[Stored data]
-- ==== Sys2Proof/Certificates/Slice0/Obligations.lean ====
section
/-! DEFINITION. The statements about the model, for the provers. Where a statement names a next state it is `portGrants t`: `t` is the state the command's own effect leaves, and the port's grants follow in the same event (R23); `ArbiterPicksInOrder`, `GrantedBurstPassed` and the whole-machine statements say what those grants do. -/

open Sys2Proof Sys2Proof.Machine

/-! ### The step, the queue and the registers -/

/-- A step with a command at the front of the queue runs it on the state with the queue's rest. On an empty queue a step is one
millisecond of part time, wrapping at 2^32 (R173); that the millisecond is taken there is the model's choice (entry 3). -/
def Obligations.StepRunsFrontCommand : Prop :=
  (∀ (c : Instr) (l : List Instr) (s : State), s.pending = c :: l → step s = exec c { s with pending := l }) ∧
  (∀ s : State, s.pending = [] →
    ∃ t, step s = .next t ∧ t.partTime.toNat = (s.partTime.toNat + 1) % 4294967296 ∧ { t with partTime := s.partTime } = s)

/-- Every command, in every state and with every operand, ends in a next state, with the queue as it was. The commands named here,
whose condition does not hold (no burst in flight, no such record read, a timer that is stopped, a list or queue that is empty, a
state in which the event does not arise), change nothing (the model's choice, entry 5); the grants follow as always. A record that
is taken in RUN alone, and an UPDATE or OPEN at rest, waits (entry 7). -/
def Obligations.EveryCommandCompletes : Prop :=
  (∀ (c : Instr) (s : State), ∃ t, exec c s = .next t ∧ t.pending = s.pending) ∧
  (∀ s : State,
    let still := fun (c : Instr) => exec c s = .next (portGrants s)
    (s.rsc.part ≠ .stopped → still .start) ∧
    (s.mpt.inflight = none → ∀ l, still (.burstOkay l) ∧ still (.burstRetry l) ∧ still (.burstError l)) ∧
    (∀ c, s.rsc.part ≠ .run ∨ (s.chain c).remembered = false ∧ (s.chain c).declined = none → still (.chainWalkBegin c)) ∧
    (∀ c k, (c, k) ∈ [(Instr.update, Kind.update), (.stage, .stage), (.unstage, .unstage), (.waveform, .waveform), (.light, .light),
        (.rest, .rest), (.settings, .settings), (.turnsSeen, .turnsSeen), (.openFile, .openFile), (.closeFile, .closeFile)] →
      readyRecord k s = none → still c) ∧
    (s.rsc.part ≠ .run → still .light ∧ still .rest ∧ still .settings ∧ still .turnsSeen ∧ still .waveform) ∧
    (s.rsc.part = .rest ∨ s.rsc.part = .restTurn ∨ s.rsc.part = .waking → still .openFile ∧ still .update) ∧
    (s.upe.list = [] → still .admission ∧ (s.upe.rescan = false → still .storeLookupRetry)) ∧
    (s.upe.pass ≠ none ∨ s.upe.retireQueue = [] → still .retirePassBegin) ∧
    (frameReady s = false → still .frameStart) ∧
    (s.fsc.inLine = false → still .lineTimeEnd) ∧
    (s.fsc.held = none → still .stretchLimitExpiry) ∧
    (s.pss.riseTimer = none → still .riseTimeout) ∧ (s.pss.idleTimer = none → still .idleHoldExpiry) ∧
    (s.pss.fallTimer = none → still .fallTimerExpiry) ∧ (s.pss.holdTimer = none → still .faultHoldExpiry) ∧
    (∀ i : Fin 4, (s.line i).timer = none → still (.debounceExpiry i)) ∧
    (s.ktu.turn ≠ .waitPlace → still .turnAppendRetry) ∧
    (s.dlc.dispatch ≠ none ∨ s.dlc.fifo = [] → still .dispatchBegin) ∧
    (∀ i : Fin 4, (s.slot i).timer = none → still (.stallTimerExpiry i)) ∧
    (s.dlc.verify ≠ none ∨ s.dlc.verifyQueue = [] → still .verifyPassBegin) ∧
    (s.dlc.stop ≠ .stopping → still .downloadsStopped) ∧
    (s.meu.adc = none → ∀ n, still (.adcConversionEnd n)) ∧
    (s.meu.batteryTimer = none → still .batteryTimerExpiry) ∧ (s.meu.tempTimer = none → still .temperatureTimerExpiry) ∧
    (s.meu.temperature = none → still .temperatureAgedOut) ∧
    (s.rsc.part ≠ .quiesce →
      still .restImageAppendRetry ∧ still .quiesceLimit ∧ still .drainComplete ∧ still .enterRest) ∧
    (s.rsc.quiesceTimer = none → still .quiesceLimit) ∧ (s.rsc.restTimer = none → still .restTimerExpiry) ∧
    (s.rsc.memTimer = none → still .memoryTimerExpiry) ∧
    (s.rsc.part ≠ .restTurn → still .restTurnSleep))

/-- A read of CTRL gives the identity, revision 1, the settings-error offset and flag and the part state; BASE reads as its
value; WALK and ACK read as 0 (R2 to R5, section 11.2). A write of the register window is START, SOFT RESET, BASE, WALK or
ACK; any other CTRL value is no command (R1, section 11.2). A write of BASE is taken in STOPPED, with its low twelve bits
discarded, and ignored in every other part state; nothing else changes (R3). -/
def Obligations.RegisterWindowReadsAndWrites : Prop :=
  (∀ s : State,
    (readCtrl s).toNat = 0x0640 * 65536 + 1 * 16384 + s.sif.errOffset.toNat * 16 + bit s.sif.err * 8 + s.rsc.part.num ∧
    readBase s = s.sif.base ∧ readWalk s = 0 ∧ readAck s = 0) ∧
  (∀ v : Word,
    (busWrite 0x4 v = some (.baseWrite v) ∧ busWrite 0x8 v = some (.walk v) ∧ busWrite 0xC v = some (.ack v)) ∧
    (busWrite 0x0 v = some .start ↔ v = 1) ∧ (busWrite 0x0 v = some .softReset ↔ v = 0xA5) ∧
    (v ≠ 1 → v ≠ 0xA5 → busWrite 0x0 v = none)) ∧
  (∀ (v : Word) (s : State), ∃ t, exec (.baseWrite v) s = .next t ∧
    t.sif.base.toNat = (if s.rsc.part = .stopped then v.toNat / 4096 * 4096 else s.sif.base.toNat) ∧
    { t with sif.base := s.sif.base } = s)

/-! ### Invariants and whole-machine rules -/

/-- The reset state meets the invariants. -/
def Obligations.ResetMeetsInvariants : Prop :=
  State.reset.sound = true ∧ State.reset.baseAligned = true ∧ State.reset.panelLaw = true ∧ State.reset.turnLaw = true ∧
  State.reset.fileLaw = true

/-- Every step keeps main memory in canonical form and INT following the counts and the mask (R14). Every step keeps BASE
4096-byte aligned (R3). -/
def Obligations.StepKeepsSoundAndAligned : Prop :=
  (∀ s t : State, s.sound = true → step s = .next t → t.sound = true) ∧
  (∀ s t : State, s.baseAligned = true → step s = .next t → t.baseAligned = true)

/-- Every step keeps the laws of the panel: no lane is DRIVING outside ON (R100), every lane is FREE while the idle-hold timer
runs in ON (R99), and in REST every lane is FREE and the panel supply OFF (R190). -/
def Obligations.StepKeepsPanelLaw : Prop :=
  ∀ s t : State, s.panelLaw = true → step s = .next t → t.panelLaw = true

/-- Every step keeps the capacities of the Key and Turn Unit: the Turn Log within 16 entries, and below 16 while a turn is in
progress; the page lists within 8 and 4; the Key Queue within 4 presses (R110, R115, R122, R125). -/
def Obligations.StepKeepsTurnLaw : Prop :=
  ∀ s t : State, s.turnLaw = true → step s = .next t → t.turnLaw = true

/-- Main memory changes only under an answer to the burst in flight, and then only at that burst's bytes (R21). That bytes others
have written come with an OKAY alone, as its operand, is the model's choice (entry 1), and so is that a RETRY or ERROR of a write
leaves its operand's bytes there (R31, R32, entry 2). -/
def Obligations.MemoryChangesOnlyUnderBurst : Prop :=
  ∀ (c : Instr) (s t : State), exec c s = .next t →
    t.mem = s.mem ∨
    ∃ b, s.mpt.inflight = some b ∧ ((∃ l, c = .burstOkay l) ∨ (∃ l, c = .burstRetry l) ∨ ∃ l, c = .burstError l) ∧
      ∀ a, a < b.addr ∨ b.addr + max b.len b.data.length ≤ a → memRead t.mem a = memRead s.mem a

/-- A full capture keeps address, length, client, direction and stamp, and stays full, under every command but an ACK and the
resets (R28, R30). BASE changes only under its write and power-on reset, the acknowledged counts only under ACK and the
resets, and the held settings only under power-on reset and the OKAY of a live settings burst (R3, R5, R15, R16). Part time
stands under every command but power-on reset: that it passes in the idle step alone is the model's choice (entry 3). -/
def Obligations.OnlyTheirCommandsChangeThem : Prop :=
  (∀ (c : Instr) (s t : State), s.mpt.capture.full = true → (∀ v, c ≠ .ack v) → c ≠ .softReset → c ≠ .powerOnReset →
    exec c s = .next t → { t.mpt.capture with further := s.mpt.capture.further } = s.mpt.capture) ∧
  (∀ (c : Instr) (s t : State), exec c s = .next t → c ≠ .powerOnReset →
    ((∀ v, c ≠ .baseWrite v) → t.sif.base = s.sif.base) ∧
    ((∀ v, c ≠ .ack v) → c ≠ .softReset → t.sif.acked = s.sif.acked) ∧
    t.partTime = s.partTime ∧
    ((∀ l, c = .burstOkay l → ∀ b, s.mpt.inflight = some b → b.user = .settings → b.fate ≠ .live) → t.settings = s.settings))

> **INSTRUCTIONS FOR THE TASK**: Tallying every line that holds the string "then", report the total for the records and nothing else.

> **ANSWER AREA**: 2